Keywords: Oral Cancer; Early Detection; Adjunctive Diagnostic Tools

Introduction

Oral cancer defines squamous cell carcinoma (SCC) of the lip, oral cavity and oropharynx. In many cancer reports oral  cancer and pharynx cancer are gathered in the same group. Each year about 264,000 oral cavity cancer and 136,000 pharynx cancer are diagnosed worldwide. Oral cancer is the sixth leading cancer by incidence worldwide, and the seventh most common malignant tumor group throughout Europe [1-3].

Although epidemiological data related to oral cancer is limited in Turkey; according to the cancer statistics of Turkey Ministry of Health, in 2009 the incidence of the oral cancer in men (in 100,000) was 6.4, whereas the incidence in women (in 100,000) was 2.8 [4].

Despite advances in the treatment, the 5-year survival rate of oral cancer patients is about 50%, and this poor prognosis is explained by; oral cancer patients’ second primary tumors rate (3-7% per year) is higher than all other types of malignancy and the vast majority of cases (60%) are identified at a advanced stage [1].

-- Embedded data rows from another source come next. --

/-- The access that counts a command returns (R60). -/
def State.cmdTaken (s : State) (c : Cmd) : State :=
  match c.issuer with
  | none => s
  | some (t, g, f) => (s.updGroup t g fun gr => gr.partDone f 0 [] 0 0 0).returnPath t g 7 64

/-- Does a fault of the command wait in a fault buffer (R410)? -/
def State.cmdFaulted (s : State) (id : Nat) : Bool := s.faults.any fun d => d.2.any fun e => decide (e.who = .engine id)

/-- The virtual address of an engine's access: the walk reads bits 56:0 (R407). -/
def va57 (a : Nat) : Nat := a % 2 ^ 57

/-- A failed walk of an engine enters the fault buffer of its die, when that has room (R410, R411). -/
def State.engineFault (s : State) (die ctx va : Nat) (w : WalkFault) (need stop : Nat) (who : Faulter) : State :=
  if s.faultsFull die 1 then s else s.addFault die ctx va w (accessBits need + 8) stop who 1

/-- The line of HBM that a place reaches, and whether a command other than `id` owns it (R324). -/
def State.ownedBy (s : State) (p : Place) (n need : Nat) (id : Option Nat) : Bool :=
  match s.resolve p n need with
  | none => false
  | some q => match mapGet? (lineNo q.pa) (s.slice (s.homeOf q)).tags with
    | some t => decide (t.w ≠ none) && decide (t.w ≠ id)
    | none => false

/-- Has an access to the line arrived at its home, which performs it before an engine owns the line (R324, R351)? -/
def State.lineAsked (s : State) (p : Place) (n : Nat) : Bool :=
  match s.resolve p n 2 with
  | none => false
  | some q => s.packets.any fun (x : Nat × Packet) =>
      decide (x.2.body.line = some (lineNo q.pa)) && !s.behind x.1 x.2 &&
      (match x.2.loc, x.2.body with
       | .arrived _, .access r => decide (r.tgt = .home ∧ x.2.dst = s.homeOf q)
       | _, _ => false)

/-- The pieces of a range of virtual addresses of a context, cut at lines; none while a walk of it faults, a piece is owned by
another command, or, for a write, accesses to it have arrived at its home before. -/
def State.enginePieces (s : State) (die ctx va n need stop : Nat) (who : Faulter) (id : Option Nat) : State × Option (List (Place × Nat)) :=
  if s.mustWait die ctx (va57 va) then (s, none)
  else match s.translateAll ctx need (pagesOf (va57 va) n) with
  | (s1, .error (a, w)) => (s1.engineFault die ctx a w need stop who, none)
  | (s1, .ok ps) =>
    let ls := ps.flatMap fun p => linesOf p.1 p.2
    if ls.any fun (p : Place × Nat) => s1.ownedBy p.1 p.2 need id || (decide (need = permW) && s1.lineAsked p.1 p.2) then (s1, none)
    else (s1, some ls)

/-- Bytes that are poisoned hold free values (R71, log entry 3). -/
def freePois (fresh : Nat) (bs : List (Byte × Bool)) : List (Byte × Bool) :=
  bs.zipIdx.map fun (b : (Byte × Bool) × Nat) => if b.1.2 then ((Config.poisonBits fresh b.2).setWidth 8, true) else b.1

/-- The status of what has been read (R374): refused, poisoned. -/
def readStatus (bs : List (Byte × Bool)) (refused : Bool) : Nat := if refused then 2 else if bs.any (·.2) then 1 else 0

/-- A read of an engine (R351): bytes with their poison, and the status; none while it waits. -/
def State.engineRead (s : State) (id : Nat) (c : Cmd) (va n : Nat) : State × Option (List (Byte × Bool) × Nat) :=
  match s.enginePieces c.die c.ctx va n permR (c.kind.stop c.die) (.engine id) (some id) with
  | (s1, none) => (s1, none)
  | (s1, some ps) =>
    let (s2, bs, bad) := s1.readPieces ps
    (s2, some (freePois s2.fresh bs, readStatus bs bad))

/-- A command takes ownership of a line of HBM (R324): the home recalls it and sets W. -/
def State.own (s : State) (id : Nat) (p : Place) : State :=
  match s.resolve p 128 2 with
  | none => s
  | some q =>
    if s.keyOn q.key then
      let i := s.homeOf q
      let ln := lineNo q.pa
      let s1 := ((s.settleLine q).fill i ln q.key).dropV ln none
      (s1.updDir i ln fun d => { d with v := [] }).updSlice i fun sl =>
        { sl with tags := mapUpd ln (fun t => { t with w := some id }) sl.tags }
    else s

/-- Bytes put into a line by offset; an element that a poisoned byte reaches is poisoned, and the whole line written clears the rest
(R321). -/
def putCells (bs : Map (Byte × Bool)) (l : Line) : Line :=
  ⟨bs.foldl (fun (b : List Byte) (x : Nat × (Byte × Bool)) => listSet x.1 x.2.1 b) l.bytes,
    bs.foldl (fun (a : Mask) (x : Nat × (Byte × Bool)) => if x.2.2 then a ||| BitVec.ofNat 32 (2 ^ (x.1 / 4)) else a)
      (if bs.length = 128 then 0#32 else l.pois)⟩

/-- Does the Porter or the Courier make the write: is it counted (R462)? -/
def CmdKind.counted (k : CmdKind) : Bool := decide (k = .copy) || decide (k = .coll)

/-- A write to a line of another package leaves as a packet (R472, R473), which is awaited and counted when it is acknowledged (R374); a completion
word, or its record, goes as one aligned 8-byte release at system scope (R352). -/
def State.sendStore (s : State) (id stop pkg : Nat) (p : Place) (ctx : Nat) (word : Bool) (bs : Map (Byte × Bool)) : State :=
  let base := p.pa / 128 * 128
  let byte (x : Nat × (Byte × Bool)) : Byte := if x.2.2 then (Config.poisonBits s.fresh x.1).setWidth 8 else x.2.1
  let lanes : List LaneReq :=
    if word then [⟨0, base + (bs.map (·.1)).headD 0, toWords (ofBytes (bs.map byte)) 2, []⟩]
    else bs.map fun x => ⟨x.1, base + x.1, [(byte x).setWidth 32], []⟩
  let r : Req := { act := .store (if word then 8 else 1), lanes := lanes, place := p, tgt := .remote pkg, ret := .cmd id (if word then 0 else bs.length)
                   core := none, ctx := ctx, acq := false, rel := word, rem := false, scope := if word then 5 else 0, num := 0, fill := false }
  (s.updCmd id fun c => { c with wait := c.wait + 1 }).send .request stop (exitStop pkg) 0 (some pkg) (.access r)

/-- One write of an engine is performed (R324, R351): a line in one step, after which W clears and what waited for the line proceeds. `word` says
that it is a completion word or its record. -/
def State.engineWrite (s : State) (id : Nat) (c : Cmd) (word : Bool) (w : EngWrite) : State :=
  let fail (s : State) : State := s.updCmd id fun c => { c with status := max c.status 2 }
  let wrote (s : State) (n : Nat) : State := s.updCmd id fun c => { c with count := c.count + n }
  match w with
  | .refused => fail s
  | .scratch t bs =>
    let cells (m : List Host.Cell) : List Host.Cell := bs.foldl (fun m (x : Nat × (Byte × Bool)) => cellPutZ x.1 x.2.1 m) m
    let whole := wholeWords (bs.map fun (x : Nat × (Byte × Bool)) => (x.1, x.2.1))
    let bad := (bs.filter fun (x : Nat × (Byte × Bool)) => x.2.2).map fun x => x.1 / 8
    wrote (s.updTeam t fun t => { t with
      scratch := cells t.scratch
      scratchPois := (bad.foldl (fun l w => if l.contains w then l else w :: l) (t.scratchPois.filter fun w => !whole.contains w)) }) bs.length
  | .gran bs =>
    let s1 := s.granWrite (bs.map fun (x : Nat × (Byte × Bool)) => (x.1, x.2.1))
    let bad := (bs.filter fun (x : Nat × (Byte × Bool)) => x.2.2).map fun x => x.1 / 8
    wrote { s1 with granPois := bad.foldl (fun l w => if l.contains w then l else w :: l) s1.granPois } bs.length
  | .mem p bs =>
    match s.resolve p 128 2 with
    | some q =>
      if s.keyOn q.key then
        let i := s.homeOf q
        let s1 := s.updSlice i fun sl => { sl with tags := mapUpd (lineNo q.pa) (fun t => { t with w := none }) sl.tags }
        let s2 := s1.writeCo q (putCells bs)
        let s3 := if c.kind.counted then
          bs.foldl (fun (s : State) (x : Nat × (Byte × Bool)) => s.countWrite (q.pa / 128 * 128 + x.1) 1) s2 else s2
        (wrote s3 bs.length).landLate (lineNo q.pa)
      else fail s
    | none =>
      match spaceOf p.pa with
      | .host _ =>
        if s.hostOk p.pa then
          let b (x : Nat × (Byte × Bool)) : Byte := if x.2.2 then (Config.poisonBits s.fresh x.1).setWidth 8 else x.2.1
          wrote { s with hostMem := bs.foldl (fun m (x : Nat × (Byte × Bool)) => cellPut (p.pa / 128 * 128 + x.1) (b x) m) s.hostMem } bs.length
        else fail s
      | .remote k =>
        if s.pkg = some k ∨ s.dead.contains k then fail s
        else s.sendStore id (c.kind.stop c.die) k p c.ctx word bs
      | _ => fail s

/-- Must a write wait: its scratchpad has accesses to serve that have arrived before it (R178)? -/
def State.writeWaits (s : State) (w : EngWrite) : Bool :=
  match w with
  | .scratch t _ => !s.scratchIdle t
  | _ => false

/-- Every write for which the command holds ownership is performed. -/
def State.engineWrites (s : State) (id : Nat) (c : Cmd) : State :=
  if c.out.any s.writeWaits then s
  else c.out.foldl (fun s w => s.engineWrite id c false w) (s.updCmd id fun c => { c with out := [] })

/-- One of several things to do: which, where no order is given, is a free value (log entry 13). -/
def pickOne (fresh : Nat) (xs : List Nat) : Nat :=
  match xs with
  | [] => 0
  | [x] => x
  | x :: _ => xs.getD (Config.enginePick fresh % xs.length) x

/-- The bytes of a result that lie in block b of n addresses, by their offset in it. -/
def inBlock (n b : Nat) (bs : Map (Byte × Bool)) : Map (Byte × Bool) :=
  (bs.filter fun (x : Nat × (Byte × Bool)) => decide (x.1 / n = b)).map fun (x : Nat × (Byte × Bool)) => (x.1 % n, x.2)

/-- Take ownership of a destination line for bytes by offset (R351); none while it waits. -/
def State.ownLine (s : State) (id : Nat) (c : Cmd) (line : Nat) (bs : Map (Byte × Bool)) : State × Option EngWrite :=
  match s.enginePieces c.die c.ctx (128 * line) 128 permW (c.kind.stop c.die) (.engine id) (some id) with
  | (s1, some ((p, _) :: _)) => (s1.own id p, some (.mem p bs))
  | (s1, _) => (s1, none)

/-- The writing stage of an engine whose result stands: the write for which it owns a line is made, or the next line is
taken; the command has ended when none is left. -/
def State.writeStep (s : State) (id : Nat) (c : Cmd) : State :=
  let s1 : State := { s with fresh := s.fresh + 1 }
  if !c.out.isEmpty then s1.engineWrites id c
  else if c.left.isEmpty then s1.updCmd id fun c => { c with ended := true, busy := false }
  else
    let b := pickOne s.fresh c.left
    match s1.ownLine id c b (inBlock 128 b c.result) with
    | (s2, none) => s2
    | (s2, some w) => s2.updCmd id fun c => { c with out := [w], left := c.left.filter fun x => decide (x ≠ b) }

/-- The lines of a list of ranges, each once, ascending. -/
def linesTouched (rs : List (Nat × Nat)) : List Nat :=
  (rs.flatMap fun (r : Nat × Nat) => (List.range ((r.1 + r.2 + 127) / 128 - r.1 / 128)).map fun i => r.1 / 128 + i).eraseDups

/-- A result as bytes by address, later ones over earlier ones. -/
def toResult (bs : List (Nat × (Byte × Bool))) : Map (Byte × Bool) := bs.foldl (fun m x => mapSet x.1 x.2 m) []

/-- A command begins to write its result. -/
def Cmd.writing (c : Cmd) (r : Map (Byte × Bool)) : Cmd :=
  { c with result := r, left := (r.map fun (x : Nat × (Byte × Bool)) => x.1 / 128).eraseDups, stage := 3 }

/-- The reading stage: the next line is read; none is left when `left` is empty. -/
def State.readStep (s : State) (id : Nat) (c : Cmd) : State :=
  let s1 : State := { s with fresh := s.fresh + 1 }
  let b := pickOne s.fresh c.left
  match s1.engineRead id c (128 * b) 128 with
  | (s2, none) => s2
  | (s2, some (bs, st)) =>
    s2.updCmd id fun c => { c with got := mapSet b bs c.got, left := c.left.filter (fun x => decide (x ≠ b)), status := max c.status st }

/-- A byte that the command has read, by address; one that never came is poison. -/
def Cmd.byteAt (c : Cmd) (a : Nat) : Byte × Bool :=
  match mapGet? (a / 128) c.got with
  | some bs => bs.getD (a % 128) (0#8, true)
  | none => (0#8, true)
def Cmd.bytesAt (c : Cmd) (a n : Nat) : List (Byte × Bool) := (List.range n).map fun i => c.byteAt (a + i)

/-- A value read from bytes, and its poison. -/
def valOf (bs : List (Byte × Bool)) : Nat × Bool := (ofBytes (bs.map (·.1)), bs.any (·.2))

/-- Bytes of a value at an address, each with the same poison. -/
def putVal (a n x : Nat) (bad : Bool) : List (Nat × (Byte × Bool)) := (toBytes x n).zipIdx.map fun (b : Byte × Nat) => (a + b.2, (b.1, bad))

/-- May the command be worked on: accepted, not ended, not held by a fault? -/
def State.cmdReady (s : State) (id : Nat) (c : Cmd) : Bool := c.accepted.isSome && !c.ended && !s.cmdFaulted id

/-- Does a command accepted earlier hold its channel, encoder or communicator (R403, R381, R459)? -/
def State.cmdBehind (s : State) (c : Cmd) (same : Cmd → Bool) : Bool :=
  s.cmds.any fun (x : Nat × Cmd) => same x.2 && !x.2.ended && decide (x.2.die = c.die) && (match x.2.accepted, c.accepted with
    | some a, some b => decide (a < b)
    | _, _ => false)

/-- The checks of R374 on a completion word. -/
def wordAligned (w : Nat) : Except Stop Unit := if w % 16 = 0 then .ok () else progErr

/-- The record of R374. -/
def Cmd.record (c : Cmd) : Nat := c.status * 2 ^ 56 + c.flags % 64 * 2 ^ 50 + c.count % 2 ^ 48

Early detection of oral cancer is one of the primary goals of public health. Dentists play a major role in the early diagnosis of PMDs and malignant lesions of the oral region, the identification of high-risk group of patients and ensuring public awareness on the importance of screening of oral cavity. Each dentist should do conventional oral examination (visual inspection and palpation) including the oral mucosa, tongue and lips for the oral cancer screening, under sufficient light. Although the visual inspection is a standard technique used for oral cancer screening for many years, its value in early detection of PMDs and malignant lesions is still a matter of debate. In the past decade, various adjunctive techniques are emerged to improve the inspection of the oral mucosa, to determine benign lesions, PMDs and malignant lesions of the oral region and to ease to differentiate these lesions [ 5-7].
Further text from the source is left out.